Montana Admission Laws

Montana admission laws are stated in Chapter 61 of Title 37 under Montana Code Annotated, Rules of Admission to the Bar of Montana, and Amended Rules for Continuing Legal Education.  Montana Supreme Court is the admitting body.

Applicant should hold a juris doctorate degree or equivalent degree from a law school approved by American Bar Association.  Recognized exams are Multistate Bar Examination, Multistate Essay Examination, Multistate Performance test, and essay exam.  Applicant should also pass the Multistate Professional Responsibility Examination with a scale score of 80.  Each attorney should dedicate 15 hours yearly for Continuing Legal Education(“CLE”).  Attorneys from other states can appear pro hac in a case or proceeding, if the attorney has a Montana attorney as an associate on record. 

MT St. Bar Adm. Rule IV

“IV. PRO HAC VICE
   A.  Upon written application, an attorney who is not admitted to practice law in the state courts in Montana and who is at the time admitted and authorized to practice law in the highest court of another state may appear pro hac vice in any action or proceeding, if an attorney admitted to practice in the courts of Montana is associated as attorney of record.

B.  An attorney may not appear pro hac vice under this section if the attorney is a resident of Montana, is regularly employed in Montana, or is regularly engaged in the practice of law or in substantial business or professional activities in Montana, unless the attorney has an application for admission pending with the Bar Admissions Administrator of the State Bar of Montana.

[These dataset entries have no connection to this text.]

/-- Whether every contribution of a step is received or released (R288). -/
def Coll.stepDone (k : Coll) (step : Nat) (s : CStep) : Bool :=
  s.await.all fun x => k.done.contains (step, x.1) || k.released.contains (step, x.1)

/-- Carry a running generation on as far as it goes. -/
def W.advance (id : Nat) : Nat → W → W
  | 0, w => w
  | f + 1, w =>
    match w.c.colls.colls.get? id with
    | none => w
    | some k =>
      if k.st != .running || k.hold.isSome then w
      else if !k.begun then
        let w := w.beginStep id false
        if (w.c.colls.colls.get? id).any (·.begun) then advance id f w else w
      else
        match k.plan[k.step]? with
        | none => w.maybeVote id
        | some s =>
          if k.stepDone k.step s then
            let last := match (k.released.filter fun x => x.1 = k.step).getLast? with
              | some x => x.2
              | none => (((k.done.filter fun x => x.1 = k.step).getLast?).map (·.2)).getD k.self
            let w := if s.reducing then w.on (Ctl.barrier id last) else w
            advance id f (w.on (Ctl.updColl id fun k => { k with
              step := k.step + 1
              begun := false
              stepDue := none }))
          else w

def Coll.fuel (k : Coll) : Nat := 2 * k.plan.length + 4

def W.run (id : Nat) (w : W) : W :=
  match w.c.colls.colls.get? id with
  | some k => w.advance id k.fuel
  | none => w

/-- The step of the generation that a contribution names: TYPE_ARG holds its low 8 bits (Table 15-4). -/
def Coll.stepOf (k : Coll) (p : Pkt) : Option (Nat × Nat × List Nat) :=
  (k.members.findIdx? (· = p.src)).bind fun m =>
    (k.plan.zipIdx.find? fun x => x.1.type = p.type && x.2 % 256 = bits p.typeArg 15 8 && decide (k.step ≤ x.2 + 128)
        && x.1.await.any fun y => y.1 = m).map fun x =>
      (x.2, m, ((x.1.await.find? fun y => y.1 = m).map (·.2)).getD [])

def Pkt.elemOff (p : Pkt) : Nat := fieldAt p.payload 0 8

/-- Whether a contribution falls outside the receiver's buffers (R433). -/
def Coll.outside (k : Coll) (p : Pkt) : Bool :=
  p.payload.length < 8 || (k.stepOf p).isNone || decide (k.a.count < Pkt.elemOff p + elemCount k.a.fmt (p.payload.drop 8))

/-- Position in a CARRY buffer of an element of the reduced chunk. -/
def Coll.carryPos (k : Coll) (e : Nat) : Nat :=
  ((carryBlocks k.dims).foldl (fun (st : Nat × Option Nat) p =>
    let lo := blockLo k.a.count k.size p
    let n := blockLen k.a.count k.size p
    match st.2 with
    | some _ => st
    | none => if lo ≤ e && e < lo + n then (st.1, some (st.1 + (e - lo))) else (st.1 + n, none)) (0, none)).2.getD 0

/-- Apply a complete contribution: merged into the partial sums, or stored in the shadow; false where a line of the sums
is poisoned. -/
def W.applyParts (k : Coll) (ps : List Pkt) (carry : Option Nat) (w : W) : Bool × W :=
  ps.foldl (fun (st : Bool × W) p =>
    let d := p.payload.drop 8
    let n := elemCount k.a.fmt d
    if !st.1 then st
    else
      match carry with
      | some a => st.2.mergePairs a k.a.fmt (k.carryPos (Pkt.elemOff p)) n d
      | none =>
        if p.type = 0x20 then st.2.mergePairs k.work k.a.fmt (Pkt.elemOff p) n d
        else (true, st.2.writeElems k.shadow k.a.fmt (Pkt.elemOff p) n d)) (true, w)

/-- A data packet of the current generation and attempt (R288, R446, R447). -/
def W.contribution (id : Nat) (p : Pkt) (w : W) : W :=
  match w.c.colls.colls.get? id with
  | none => w
  | some k =>
    match k.stepOf p with
    | none => w
    | some (step, m, blocks) =>
      let key := fun (q : Pkt) => q.type = p.type && q.src = p.src && bits q.typeArg 15 8 = bits p.typeArg 15 8
      if k.done.contains (step, m) || k.parts.any fun q => key q && Pkt.elemOff q = Pkt.elemOff p then
        w.on (Ctl.updColl id fun k => { k with cnt := { k.cnt with duplicates := inc32 k.cnt.duplicates } })
      else
        let parts := k.parts ++ [p]
        let mine := parts.filter key
        if (mine.map fun q => elemCount k.a.fmt (q.payload.drop 8)).foldl (· + ·) 0 < k.lenOf blocks then
          w.on (Ctl.updColl id fun k => { k with parts })
        else
          let gone := k.released.contains (step, m)
          let late := gone || k.expired.contains step
          let carried := gone && k.policy = 1
          let r := if gone && k.policy != 1 then (true, w) else w.applyParts k mine (if carried then k.carryBuf (k.gen + 1) else none)
          let w := r.2.on (Ctl.updColl id fun k => { k with
            parts := parts.filter fun q => !key q
            done := k.done ++ [(step, m)]
            genLate := if late then inc32 k.genLate else k.genLate
            genCarried := if carried then inc32 k.genCarried else k.genCarried
            genDropped := if gone && !carried then inc32 k.genDropped else k.genDropped
            cnt := { k.cnt with
              late := if late then inc32 k.cnt.late else k.cnt.late
              carried := if carried then inc32 k.cnt.carried else k.cnt.carried
              dropped := if gone && !carried then inc32 k.cnt.dropped else k.cnt.dropped } })
          if r.1 then w.run id else w.collTrigger id 1 w.c.selfModule false

/-- The members whose bits a VOTE carries. -/
def voteList (p : Pkt) : List Nat := (bitList (ofLE p.payload) (8 * p.payload.length)).map (· + 32768 * bits p.typeArg 15 8)

/-- A packet of the current generation and attempt. -/
def W.collPacket (id : Nat) (p : Pkt) (w : W) : W := if p.type = 0x24 then w.gainVotes id (voteList p) else w.contribution id p

/-- Load the input of a generation: cast on, from CARRY where it holds the late contributions of the last generation
(R436, R447), or moved to its place in the output; false where a line is poisoned. -/
def W.loadInput (k : Coll) (w : W) : Bool × W :=
  let fmt := k.a.fmt
  if k.a.reduces then
    let r := w.readElems k.a.bufIn fmt 0 k.a.count
    if r.1.2 then (false, r.2)
    else
      let w := r.2.writeElems k.work 5 0 k.a.count ((List.range k.a.count).flatMap fun i => (castOn fmt r.1.1 i).bytes)
      if k.policy != 1 && !k.carryIn then (true, w)
      else
        match k.carryBuf k.gen with
        | none => (true, w)
        | some a =>
          (carryBlocks k.dims).foldl (fun (st : Bool × W) p =>
            let lo := blockLo k.a.count k.size p
            let n := blockLen k.a.count k.size p
            let c := st.2.readElems a 5 (k.carryPos lo) n
            let x := c.2.readElems k.a.bufIn fmt lo n
            if !st.1 || c.1.2 || x.1.2 then (false, x.2)
            else (true, x.2.writeElems k.work 5 lo n
              (((pairsOf c.1.1).zipIdx.map fun y => enterElem fmt x.1.1 y.2 y.1).flatMap Pair32.bytes))) (true, w)
  else
    let lo := blockLo k.a.count k.size k.self
    let n := k.lenOf [k.self]
    let go := fun (src dst n : Nat) =>
      let r := w.readElems k.a.bufIn fmt src n
      if r.1.2 then (false, r.2) else (true, r.2.writeElems k.shadow fmt dst n r.1.1)
    if k.a.op = 3 then go 0 lo n
    else if k.a.op = 4 then go lo lo n
    else if k.self = k.a.root then go 0 0 k.a.count else (true, w)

C.  Except upon a showing of good cause, no attorney or firm may appear pro hac vice in more than two actions or proceedings in any state court or administrative agency (agency) in Montana. Upon an attorney or firm’s second appearance pro hac vice, no further pro hac vice appearances are permitted except upon a showing of good cause. Findings of good cause to exceed the two-appearance limit are not to be routinely granted. For purposes of this rule “good cause” includes, by way of example only, a showing that the attorney or firm seeking to appear pro hac vice possesses experience or expertise not commonly available in the membership of the State Bar of Montana or where the attorney or firm is acting as counsel in a multi-state class action purposes of this rule, only those appearances made after the date of the adoption of these rules shall be considered.”

MT CLE Rule 6

“Rule 6. Credit Hours and Accreditation Standards.
   A.  Credit Hours. The Commission shall designate the number of credit hours to be earned by participation in or teaching of approved continuing legal education activities.
Credit shall be earned on the basis of one (1) credit hour for each sixty (60) minutes actually spent by a member in attendance at an approved activity or in preparation for and teaching of an approved activity. Credit will not be earned for time spent in introductory remarks, coffee and luncheon breaks, or business meetings. Further, credit will not be earned for speeches presented at, or attendance at, luncheons or banquets. Repetition of an activity does not qualify for credit.”